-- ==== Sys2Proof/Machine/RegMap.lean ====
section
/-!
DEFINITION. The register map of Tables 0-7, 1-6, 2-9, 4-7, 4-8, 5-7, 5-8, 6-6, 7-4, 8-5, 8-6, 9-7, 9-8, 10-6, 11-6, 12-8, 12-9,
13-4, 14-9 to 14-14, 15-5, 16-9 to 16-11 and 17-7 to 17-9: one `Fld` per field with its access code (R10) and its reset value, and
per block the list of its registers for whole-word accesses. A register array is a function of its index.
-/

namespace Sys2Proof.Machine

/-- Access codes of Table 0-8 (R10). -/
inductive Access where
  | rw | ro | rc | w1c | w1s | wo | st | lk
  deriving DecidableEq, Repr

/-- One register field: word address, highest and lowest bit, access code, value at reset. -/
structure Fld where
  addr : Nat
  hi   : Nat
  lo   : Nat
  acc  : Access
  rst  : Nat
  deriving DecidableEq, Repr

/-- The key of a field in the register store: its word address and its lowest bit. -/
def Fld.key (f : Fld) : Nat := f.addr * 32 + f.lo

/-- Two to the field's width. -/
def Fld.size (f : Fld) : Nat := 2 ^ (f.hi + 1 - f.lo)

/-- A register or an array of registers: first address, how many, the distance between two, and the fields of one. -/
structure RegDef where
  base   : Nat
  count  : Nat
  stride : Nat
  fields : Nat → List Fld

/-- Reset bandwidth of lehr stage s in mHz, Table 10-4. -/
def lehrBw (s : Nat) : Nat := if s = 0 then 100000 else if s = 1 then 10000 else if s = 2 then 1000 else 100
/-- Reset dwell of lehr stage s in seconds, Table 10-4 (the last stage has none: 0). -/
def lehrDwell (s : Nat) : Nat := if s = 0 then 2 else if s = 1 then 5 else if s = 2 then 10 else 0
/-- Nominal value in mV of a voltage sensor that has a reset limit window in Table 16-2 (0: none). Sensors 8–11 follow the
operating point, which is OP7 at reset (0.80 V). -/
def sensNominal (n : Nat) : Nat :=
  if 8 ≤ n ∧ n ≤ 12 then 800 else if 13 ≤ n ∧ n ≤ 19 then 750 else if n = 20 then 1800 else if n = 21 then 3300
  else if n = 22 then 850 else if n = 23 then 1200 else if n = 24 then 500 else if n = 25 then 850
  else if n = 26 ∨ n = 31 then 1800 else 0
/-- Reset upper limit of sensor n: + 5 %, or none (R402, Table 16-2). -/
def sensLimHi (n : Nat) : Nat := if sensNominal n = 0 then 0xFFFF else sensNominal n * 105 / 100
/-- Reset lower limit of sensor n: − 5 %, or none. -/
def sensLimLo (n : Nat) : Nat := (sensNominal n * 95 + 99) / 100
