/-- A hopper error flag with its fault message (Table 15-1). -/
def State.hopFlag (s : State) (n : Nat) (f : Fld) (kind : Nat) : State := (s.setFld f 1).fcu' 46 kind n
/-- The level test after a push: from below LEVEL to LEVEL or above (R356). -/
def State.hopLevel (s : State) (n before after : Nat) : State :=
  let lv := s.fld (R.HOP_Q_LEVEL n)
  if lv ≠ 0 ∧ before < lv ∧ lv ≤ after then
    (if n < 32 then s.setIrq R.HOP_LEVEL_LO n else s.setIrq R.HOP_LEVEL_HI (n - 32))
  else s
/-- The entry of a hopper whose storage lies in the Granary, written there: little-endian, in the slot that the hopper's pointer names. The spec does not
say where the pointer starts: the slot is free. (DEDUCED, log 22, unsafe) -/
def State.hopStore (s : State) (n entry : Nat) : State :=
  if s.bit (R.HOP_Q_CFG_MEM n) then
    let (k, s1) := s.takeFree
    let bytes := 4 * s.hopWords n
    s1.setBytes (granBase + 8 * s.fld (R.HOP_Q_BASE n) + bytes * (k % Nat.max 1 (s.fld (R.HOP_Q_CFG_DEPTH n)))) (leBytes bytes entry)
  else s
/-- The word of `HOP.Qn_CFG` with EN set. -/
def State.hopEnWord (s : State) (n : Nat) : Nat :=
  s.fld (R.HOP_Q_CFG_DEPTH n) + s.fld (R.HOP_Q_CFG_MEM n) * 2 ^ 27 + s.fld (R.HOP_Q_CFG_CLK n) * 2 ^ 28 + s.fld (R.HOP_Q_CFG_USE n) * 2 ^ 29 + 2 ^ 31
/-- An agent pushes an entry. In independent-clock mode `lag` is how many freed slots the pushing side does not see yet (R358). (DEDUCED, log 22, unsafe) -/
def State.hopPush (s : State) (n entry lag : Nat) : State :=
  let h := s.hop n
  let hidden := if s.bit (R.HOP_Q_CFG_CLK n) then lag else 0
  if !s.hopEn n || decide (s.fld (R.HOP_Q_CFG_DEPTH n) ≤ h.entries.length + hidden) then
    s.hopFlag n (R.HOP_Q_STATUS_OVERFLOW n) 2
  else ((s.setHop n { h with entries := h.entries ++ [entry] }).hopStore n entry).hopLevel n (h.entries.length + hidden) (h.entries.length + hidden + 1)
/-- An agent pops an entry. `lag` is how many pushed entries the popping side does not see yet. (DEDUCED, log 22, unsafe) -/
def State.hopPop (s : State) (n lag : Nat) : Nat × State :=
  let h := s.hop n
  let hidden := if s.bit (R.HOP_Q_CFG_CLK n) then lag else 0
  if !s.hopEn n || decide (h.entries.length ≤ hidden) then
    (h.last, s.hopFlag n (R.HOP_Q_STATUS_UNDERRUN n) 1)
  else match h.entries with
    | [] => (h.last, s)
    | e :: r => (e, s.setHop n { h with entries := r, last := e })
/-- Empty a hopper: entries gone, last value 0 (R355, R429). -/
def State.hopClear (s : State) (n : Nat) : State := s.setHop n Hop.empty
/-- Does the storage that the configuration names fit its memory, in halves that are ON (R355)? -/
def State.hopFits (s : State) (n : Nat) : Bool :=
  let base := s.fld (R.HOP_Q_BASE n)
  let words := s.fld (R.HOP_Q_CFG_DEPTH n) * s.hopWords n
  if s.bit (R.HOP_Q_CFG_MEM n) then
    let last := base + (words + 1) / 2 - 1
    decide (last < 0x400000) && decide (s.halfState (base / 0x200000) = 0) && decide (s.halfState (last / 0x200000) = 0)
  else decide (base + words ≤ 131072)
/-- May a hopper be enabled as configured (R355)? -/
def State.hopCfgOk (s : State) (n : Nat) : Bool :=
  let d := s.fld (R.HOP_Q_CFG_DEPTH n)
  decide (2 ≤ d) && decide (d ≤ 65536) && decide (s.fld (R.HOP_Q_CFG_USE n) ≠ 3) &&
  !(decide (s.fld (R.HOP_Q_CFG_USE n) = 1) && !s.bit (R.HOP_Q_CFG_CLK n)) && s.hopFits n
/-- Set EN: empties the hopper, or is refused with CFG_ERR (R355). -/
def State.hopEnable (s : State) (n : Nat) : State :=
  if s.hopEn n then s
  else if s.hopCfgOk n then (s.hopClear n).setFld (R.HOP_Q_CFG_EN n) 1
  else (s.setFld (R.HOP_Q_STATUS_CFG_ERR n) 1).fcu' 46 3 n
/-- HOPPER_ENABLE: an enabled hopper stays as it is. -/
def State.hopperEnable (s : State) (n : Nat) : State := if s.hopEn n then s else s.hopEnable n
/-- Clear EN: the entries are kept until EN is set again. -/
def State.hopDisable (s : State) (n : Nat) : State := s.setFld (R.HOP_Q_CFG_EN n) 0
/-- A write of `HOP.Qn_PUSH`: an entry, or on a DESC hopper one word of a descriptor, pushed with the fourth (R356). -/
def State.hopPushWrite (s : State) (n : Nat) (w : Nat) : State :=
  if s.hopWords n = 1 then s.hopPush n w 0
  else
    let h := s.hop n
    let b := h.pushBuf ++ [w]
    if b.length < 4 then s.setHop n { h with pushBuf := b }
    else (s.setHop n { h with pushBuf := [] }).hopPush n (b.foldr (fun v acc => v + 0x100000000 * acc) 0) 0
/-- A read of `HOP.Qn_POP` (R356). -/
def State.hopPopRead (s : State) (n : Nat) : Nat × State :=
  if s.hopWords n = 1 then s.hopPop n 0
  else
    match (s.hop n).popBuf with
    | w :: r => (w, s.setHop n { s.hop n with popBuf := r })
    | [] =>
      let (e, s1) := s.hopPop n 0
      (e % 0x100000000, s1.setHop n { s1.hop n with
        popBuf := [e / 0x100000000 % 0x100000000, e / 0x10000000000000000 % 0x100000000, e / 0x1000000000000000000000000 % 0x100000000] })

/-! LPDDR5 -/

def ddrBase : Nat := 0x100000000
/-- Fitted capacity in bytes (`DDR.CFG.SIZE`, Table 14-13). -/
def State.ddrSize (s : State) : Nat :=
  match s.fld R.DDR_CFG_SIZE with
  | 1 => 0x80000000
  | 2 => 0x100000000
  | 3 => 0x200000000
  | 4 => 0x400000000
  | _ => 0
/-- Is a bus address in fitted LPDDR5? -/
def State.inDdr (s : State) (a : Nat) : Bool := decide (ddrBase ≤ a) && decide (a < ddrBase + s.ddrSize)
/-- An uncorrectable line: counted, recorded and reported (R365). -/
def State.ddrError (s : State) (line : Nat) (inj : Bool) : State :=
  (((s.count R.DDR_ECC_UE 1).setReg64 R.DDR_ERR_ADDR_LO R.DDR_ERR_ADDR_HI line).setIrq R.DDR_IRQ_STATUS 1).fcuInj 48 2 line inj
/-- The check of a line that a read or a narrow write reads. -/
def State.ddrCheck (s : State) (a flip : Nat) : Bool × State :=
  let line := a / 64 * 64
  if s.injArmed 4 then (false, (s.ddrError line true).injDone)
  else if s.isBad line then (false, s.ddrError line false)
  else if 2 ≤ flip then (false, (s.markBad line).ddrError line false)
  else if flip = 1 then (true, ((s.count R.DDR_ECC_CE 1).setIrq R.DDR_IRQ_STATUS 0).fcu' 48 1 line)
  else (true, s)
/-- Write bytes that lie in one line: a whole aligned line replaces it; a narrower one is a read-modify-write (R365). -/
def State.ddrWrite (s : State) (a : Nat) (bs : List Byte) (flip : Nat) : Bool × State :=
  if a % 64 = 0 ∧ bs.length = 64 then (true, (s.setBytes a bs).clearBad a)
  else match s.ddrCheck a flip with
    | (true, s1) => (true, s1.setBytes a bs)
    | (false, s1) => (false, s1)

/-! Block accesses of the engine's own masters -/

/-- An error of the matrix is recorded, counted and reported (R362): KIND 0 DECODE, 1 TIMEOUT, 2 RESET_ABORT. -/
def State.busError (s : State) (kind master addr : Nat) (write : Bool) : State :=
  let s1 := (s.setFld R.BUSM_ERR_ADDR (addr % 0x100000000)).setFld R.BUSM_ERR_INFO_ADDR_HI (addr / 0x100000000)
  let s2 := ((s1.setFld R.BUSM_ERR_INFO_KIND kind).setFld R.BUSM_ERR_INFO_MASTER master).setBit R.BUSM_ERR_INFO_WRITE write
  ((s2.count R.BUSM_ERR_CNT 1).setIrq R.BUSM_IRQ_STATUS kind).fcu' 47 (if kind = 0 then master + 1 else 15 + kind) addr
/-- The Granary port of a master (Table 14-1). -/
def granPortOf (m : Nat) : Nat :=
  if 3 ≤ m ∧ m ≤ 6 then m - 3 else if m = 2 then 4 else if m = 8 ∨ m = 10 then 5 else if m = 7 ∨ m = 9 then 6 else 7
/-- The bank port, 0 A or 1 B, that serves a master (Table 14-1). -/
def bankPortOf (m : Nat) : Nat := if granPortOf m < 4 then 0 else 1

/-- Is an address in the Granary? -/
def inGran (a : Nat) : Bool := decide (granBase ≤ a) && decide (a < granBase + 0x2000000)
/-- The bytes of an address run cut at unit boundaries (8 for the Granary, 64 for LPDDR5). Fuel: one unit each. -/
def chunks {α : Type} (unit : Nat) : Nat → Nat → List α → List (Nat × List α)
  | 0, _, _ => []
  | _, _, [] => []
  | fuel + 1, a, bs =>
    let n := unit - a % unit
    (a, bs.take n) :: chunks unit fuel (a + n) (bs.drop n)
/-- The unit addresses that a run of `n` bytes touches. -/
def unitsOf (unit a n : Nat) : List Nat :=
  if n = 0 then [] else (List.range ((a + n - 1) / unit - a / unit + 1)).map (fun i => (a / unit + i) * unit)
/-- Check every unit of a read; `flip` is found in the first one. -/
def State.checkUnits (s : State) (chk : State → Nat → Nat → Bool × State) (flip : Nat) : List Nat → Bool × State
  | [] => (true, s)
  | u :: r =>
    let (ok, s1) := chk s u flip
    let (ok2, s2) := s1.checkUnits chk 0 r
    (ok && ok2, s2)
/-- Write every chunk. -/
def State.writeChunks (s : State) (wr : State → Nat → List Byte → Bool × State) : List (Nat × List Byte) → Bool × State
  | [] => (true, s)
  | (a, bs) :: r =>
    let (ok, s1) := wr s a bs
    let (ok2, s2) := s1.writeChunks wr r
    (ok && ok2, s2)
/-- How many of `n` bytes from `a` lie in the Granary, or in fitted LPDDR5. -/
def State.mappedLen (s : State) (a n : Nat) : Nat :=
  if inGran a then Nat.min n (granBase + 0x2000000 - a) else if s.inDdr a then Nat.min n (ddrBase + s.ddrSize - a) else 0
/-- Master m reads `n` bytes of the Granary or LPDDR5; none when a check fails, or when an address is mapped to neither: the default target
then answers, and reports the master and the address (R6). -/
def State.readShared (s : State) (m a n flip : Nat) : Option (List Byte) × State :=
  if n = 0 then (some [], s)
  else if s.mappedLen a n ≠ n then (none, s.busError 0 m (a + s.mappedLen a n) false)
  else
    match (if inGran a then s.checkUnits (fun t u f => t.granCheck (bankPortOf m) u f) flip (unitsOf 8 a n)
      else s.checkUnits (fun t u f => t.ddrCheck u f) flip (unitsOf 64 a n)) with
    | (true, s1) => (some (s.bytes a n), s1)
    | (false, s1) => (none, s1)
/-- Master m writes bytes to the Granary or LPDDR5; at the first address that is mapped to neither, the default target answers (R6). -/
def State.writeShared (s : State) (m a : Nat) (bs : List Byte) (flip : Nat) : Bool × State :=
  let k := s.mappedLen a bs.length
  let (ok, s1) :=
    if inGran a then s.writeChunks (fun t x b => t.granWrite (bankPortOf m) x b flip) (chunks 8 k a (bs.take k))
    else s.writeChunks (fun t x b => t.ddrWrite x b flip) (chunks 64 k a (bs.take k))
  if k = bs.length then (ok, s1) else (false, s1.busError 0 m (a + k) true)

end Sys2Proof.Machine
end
+---+
Set the lines down exactly, from the first line of the records to the line where "def sensNominal (n" appears, with both ends kept.

-- ==== Sys2Proof/Machine/RegMap.lean ====
section
/-!
DEFINITION. The register map of Tables 0-7, 1-6, 2-9, 4-7, 4-8, 5-7, 5-8, 6-6, 7-4, 8-5, 8-6, 9-7, 9-8, 10-6, 11-6, 12-8, 12-9,
13-4, 14-9 to 14-14, 15-5, 16-9 to 16-11 and 17-7 to 17-9: one `Fld` per field with its access code (R10) and its reset value, and
per block the list of its registers for whole-word accesses. A register array is a function of its index.
-/

namespace Sys2Proof.Machine

/-- Access codes of Table 0-8 (R10). -/
inductive Access where
  | rw | ro | rc | w1c | w1s | wo | st | lk
  deriving DecidableEq, Repr

/-- One register field: word address, highest and lowest bit, access code, value at reset. -/
structure Fld where
  addr : Nat
  hi   : Nat
  lo   : Nat
  acc  : Access
  rst  : Nat
  deriving DecidableEq, Repr

/-- The key of a field in the register store: its word address and its lowest bit. -/
def Fld.key (f : Fld) : Nat := f.addr * 32 + f.lo

/-- Two to the field's width. -/
def Fld.size (f : Fld) : Nat := 2 ^ (f.hi + 1 - f.lo)

/-- A register or an array of registers: first address, how many, the distance between two, and the fields of one. -/
structure RegDef where
  base   : Nat
  count  : Nat
  stride : Nat
  fields : Nat → List Fld

/-- Reset bandwidth of lehr stage s in mHz, Table 10-4. -/
def lehrBw (s : Nat) : Nat := if s = 0 then 100000 else if s = 1 then 10000 else if s = 2 then 1000 else 100
/-- Reset dwell of lehr stage s in seconds, Table 10-4 (the last stage has none: 0). -/
def lehrDwell (s : Nat) : Nat := if s = 0 then 2 else if s = 1 then 5 else if s = 2 then 10 else 0
/-- Nominal value in mV of a voltage sensor that has a reset limit window in Table 16-2 (0: none). Sensors 8–11 follow the
operating point, which is OP7 at reset (0.80 V). -/
def sensNominal (n : Nat) : Nat :=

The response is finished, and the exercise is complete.